EXCERPTED DATA:
═══

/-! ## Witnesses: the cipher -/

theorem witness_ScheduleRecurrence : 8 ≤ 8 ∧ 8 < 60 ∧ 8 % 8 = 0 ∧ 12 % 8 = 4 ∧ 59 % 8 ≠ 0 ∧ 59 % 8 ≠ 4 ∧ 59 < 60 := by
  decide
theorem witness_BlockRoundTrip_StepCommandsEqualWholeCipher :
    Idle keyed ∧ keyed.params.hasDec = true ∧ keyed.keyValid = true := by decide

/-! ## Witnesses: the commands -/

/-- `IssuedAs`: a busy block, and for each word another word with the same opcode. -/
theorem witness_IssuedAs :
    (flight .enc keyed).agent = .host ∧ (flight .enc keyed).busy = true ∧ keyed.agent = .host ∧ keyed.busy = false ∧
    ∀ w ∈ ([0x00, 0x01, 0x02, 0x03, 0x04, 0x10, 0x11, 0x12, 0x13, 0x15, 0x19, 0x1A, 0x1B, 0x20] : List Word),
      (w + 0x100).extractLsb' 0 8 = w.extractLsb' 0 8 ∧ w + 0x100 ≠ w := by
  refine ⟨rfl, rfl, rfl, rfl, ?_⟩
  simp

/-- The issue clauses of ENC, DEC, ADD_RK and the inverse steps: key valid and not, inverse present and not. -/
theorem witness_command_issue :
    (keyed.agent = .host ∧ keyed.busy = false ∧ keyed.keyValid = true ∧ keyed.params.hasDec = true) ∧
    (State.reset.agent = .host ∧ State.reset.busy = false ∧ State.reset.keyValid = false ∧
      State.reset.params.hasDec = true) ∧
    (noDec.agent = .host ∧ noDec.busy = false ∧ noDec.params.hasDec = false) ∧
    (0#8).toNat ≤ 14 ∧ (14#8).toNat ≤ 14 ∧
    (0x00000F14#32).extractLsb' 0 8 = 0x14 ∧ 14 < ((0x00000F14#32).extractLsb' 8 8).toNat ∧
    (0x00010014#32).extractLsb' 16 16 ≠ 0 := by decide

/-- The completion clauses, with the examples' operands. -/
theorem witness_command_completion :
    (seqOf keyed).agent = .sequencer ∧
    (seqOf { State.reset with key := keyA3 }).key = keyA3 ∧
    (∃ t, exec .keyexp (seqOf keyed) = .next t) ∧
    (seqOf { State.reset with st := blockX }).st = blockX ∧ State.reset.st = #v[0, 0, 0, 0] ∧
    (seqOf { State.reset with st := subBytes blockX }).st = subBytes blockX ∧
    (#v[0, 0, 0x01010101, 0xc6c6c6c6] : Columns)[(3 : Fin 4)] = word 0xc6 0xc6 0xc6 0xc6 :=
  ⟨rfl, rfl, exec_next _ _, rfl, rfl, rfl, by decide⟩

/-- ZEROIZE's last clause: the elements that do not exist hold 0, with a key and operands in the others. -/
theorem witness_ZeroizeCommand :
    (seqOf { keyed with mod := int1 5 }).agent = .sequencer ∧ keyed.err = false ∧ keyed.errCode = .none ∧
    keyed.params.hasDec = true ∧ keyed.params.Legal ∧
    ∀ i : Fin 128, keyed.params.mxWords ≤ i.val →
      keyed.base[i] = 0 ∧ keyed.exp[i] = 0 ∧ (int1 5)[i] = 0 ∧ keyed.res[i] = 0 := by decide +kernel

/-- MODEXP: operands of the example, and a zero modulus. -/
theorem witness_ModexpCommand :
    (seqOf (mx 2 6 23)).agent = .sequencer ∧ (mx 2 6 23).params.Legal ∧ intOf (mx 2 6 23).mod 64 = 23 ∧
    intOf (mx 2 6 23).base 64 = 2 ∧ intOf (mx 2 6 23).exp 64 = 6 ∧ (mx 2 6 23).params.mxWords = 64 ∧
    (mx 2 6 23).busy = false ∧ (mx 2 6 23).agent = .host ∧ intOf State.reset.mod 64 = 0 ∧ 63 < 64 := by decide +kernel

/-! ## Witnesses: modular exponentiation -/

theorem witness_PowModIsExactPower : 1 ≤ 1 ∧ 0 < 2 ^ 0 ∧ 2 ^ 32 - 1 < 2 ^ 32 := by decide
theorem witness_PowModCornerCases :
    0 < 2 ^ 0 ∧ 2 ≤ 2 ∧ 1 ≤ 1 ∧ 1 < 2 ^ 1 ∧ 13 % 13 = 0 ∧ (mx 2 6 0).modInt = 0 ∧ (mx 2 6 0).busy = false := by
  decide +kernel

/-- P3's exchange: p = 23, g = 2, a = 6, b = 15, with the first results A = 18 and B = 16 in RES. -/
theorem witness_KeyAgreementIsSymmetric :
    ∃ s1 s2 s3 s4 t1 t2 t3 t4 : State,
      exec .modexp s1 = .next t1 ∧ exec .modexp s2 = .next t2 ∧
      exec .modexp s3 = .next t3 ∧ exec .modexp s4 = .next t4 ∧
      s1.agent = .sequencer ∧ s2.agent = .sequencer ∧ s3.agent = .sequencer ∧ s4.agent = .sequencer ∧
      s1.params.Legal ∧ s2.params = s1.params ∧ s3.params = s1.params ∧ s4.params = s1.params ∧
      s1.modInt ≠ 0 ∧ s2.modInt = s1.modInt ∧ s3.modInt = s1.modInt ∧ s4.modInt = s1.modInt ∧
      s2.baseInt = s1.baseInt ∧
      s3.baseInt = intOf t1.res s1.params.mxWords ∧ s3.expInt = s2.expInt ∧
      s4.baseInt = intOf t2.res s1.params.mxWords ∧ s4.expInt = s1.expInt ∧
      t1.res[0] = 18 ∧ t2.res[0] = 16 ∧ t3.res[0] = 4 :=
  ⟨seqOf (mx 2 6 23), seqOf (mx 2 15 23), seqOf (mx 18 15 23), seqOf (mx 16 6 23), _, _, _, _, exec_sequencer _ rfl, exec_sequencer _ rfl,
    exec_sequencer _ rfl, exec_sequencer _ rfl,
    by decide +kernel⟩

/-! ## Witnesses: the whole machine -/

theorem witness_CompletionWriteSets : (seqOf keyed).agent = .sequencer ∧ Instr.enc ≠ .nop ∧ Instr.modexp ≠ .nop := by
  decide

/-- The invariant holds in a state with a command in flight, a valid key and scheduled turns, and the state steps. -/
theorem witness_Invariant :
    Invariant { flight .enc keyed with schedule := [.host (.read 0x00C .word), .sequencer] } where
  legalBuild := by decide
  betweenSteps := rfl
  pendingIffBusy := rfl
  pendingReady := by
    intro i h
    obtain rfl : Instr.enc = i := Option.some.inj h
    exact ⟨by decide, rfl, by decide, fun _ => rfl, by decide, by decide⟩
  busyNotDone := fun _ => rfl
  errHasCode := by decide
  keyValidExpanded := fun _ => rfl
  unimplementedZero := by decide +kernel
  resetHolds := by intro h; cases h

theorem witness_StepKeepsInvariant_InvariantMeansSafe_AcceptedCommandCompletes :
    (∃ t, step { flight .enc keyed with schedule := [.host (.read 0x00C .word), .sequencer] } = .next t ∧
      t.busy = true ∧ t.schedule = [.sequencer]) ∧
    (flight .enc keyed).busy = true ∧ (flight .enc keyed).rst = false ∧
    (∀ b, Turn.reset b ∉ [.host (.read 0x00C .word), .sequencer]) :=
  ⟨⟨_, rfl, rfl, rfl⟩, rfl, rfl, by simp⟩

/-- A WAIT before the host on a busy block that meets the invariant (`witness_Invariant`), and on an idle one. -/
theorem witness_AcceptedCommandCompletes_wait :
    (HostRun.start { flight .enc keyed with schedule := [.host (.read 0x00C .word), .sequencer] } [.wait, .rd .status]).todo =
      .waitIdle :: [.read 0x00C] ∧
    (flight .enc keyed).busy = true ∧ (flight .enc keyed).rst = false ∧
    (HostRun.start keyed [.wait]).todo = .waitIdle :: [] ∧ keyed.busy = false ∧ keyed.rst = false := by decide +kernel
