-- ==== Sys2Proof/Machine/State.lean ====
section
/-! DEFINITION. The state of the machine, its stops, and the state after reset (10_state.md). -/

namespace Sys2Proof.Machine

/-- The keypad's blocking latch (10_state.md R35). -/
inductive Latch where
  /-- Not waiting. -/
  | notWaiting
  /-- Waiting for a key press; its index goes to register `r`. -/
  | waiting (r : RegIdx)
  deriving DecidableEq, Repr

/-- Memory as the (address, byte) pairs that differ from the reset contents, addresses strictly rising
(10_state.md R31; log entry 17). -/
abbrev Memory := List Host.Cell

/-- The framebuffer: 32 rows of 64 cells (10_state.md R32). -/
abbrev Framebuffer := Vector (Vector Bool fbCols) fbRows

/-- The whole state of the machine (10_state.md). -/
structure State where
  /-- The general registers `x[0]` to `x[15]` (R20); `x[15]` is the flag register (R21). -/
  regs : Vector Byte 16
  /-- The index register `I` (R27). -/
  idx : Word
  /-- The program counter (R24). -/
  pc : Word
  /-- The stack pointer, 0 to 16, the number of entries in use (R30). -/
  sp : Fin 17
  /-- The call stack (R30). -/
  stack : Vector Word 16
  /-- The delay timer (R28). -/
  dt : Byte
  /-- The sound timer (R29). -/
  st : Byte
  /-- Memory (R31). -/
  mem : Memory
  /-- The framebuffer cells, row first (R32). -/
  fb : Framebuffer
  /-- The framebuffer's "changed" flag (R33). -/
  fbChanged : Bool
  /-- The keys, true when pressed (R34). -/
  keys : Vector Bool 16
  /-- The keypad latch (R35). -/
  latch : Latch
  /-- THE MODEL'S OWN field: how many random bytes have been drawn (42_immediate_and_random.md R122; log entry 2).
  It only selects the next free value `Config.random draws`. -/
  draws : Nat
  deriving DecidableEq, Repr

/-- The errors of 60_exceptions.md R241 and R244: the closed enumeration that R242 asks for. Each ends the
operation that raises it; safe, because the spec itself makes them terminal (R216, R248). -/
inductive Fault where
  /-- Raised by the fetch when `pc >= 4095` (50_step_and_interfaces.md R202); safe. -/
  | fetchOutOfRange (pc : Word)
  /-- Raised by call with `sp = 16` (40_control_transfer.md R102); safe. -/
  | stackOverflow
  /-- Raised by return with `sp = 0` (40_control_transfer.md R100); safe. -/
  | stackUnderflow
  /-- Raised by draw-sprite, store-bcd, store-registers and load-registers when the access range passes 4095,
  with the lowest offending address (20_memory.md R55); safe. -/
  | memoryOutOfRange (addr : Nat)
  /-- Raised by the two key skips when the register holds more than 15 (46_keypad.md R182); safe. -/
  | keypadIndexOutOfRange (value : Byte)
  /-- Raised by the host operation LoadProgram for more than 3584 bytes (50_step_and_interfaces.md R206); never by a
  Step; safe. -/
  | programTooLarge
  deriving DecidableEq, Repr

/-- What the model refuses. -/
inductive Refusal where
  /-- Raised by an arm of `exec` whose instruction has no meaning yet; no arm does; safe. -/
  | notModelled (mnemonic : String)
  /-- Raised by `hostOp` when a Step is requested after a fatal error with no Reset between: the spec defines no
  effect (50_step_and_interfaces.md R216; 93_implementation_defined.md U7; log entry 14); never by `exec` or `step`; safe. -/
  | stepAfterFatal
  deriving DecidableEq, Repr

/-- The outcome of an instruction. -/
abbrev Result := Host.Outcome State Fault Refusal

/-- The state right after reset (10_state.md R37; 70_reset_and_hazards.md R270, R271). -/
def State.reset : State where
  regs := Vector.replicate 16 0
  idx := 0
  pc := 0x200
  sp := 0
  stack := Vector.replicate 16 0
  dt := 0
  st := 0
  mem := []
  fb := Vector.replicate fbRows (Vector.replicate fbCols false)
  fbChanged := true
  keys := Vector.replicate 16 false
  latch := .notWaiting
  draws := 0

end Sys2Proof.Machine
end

═══

HOW TO COMPLETE THIS TASK:
Where a line of the records holds the word "toNat", copy that line.

SOLUTION FOR THIS EXERCISE:
    (0#8).toNat ≤ 14 ∧ (14#8).toNat ≤ 14 ∧
    (0x00000F14#32).extractLsb' 0 8 = 0x14 ∧ 14 < ((0x00000F14#32).extractLsb' 8 8).toNat ∧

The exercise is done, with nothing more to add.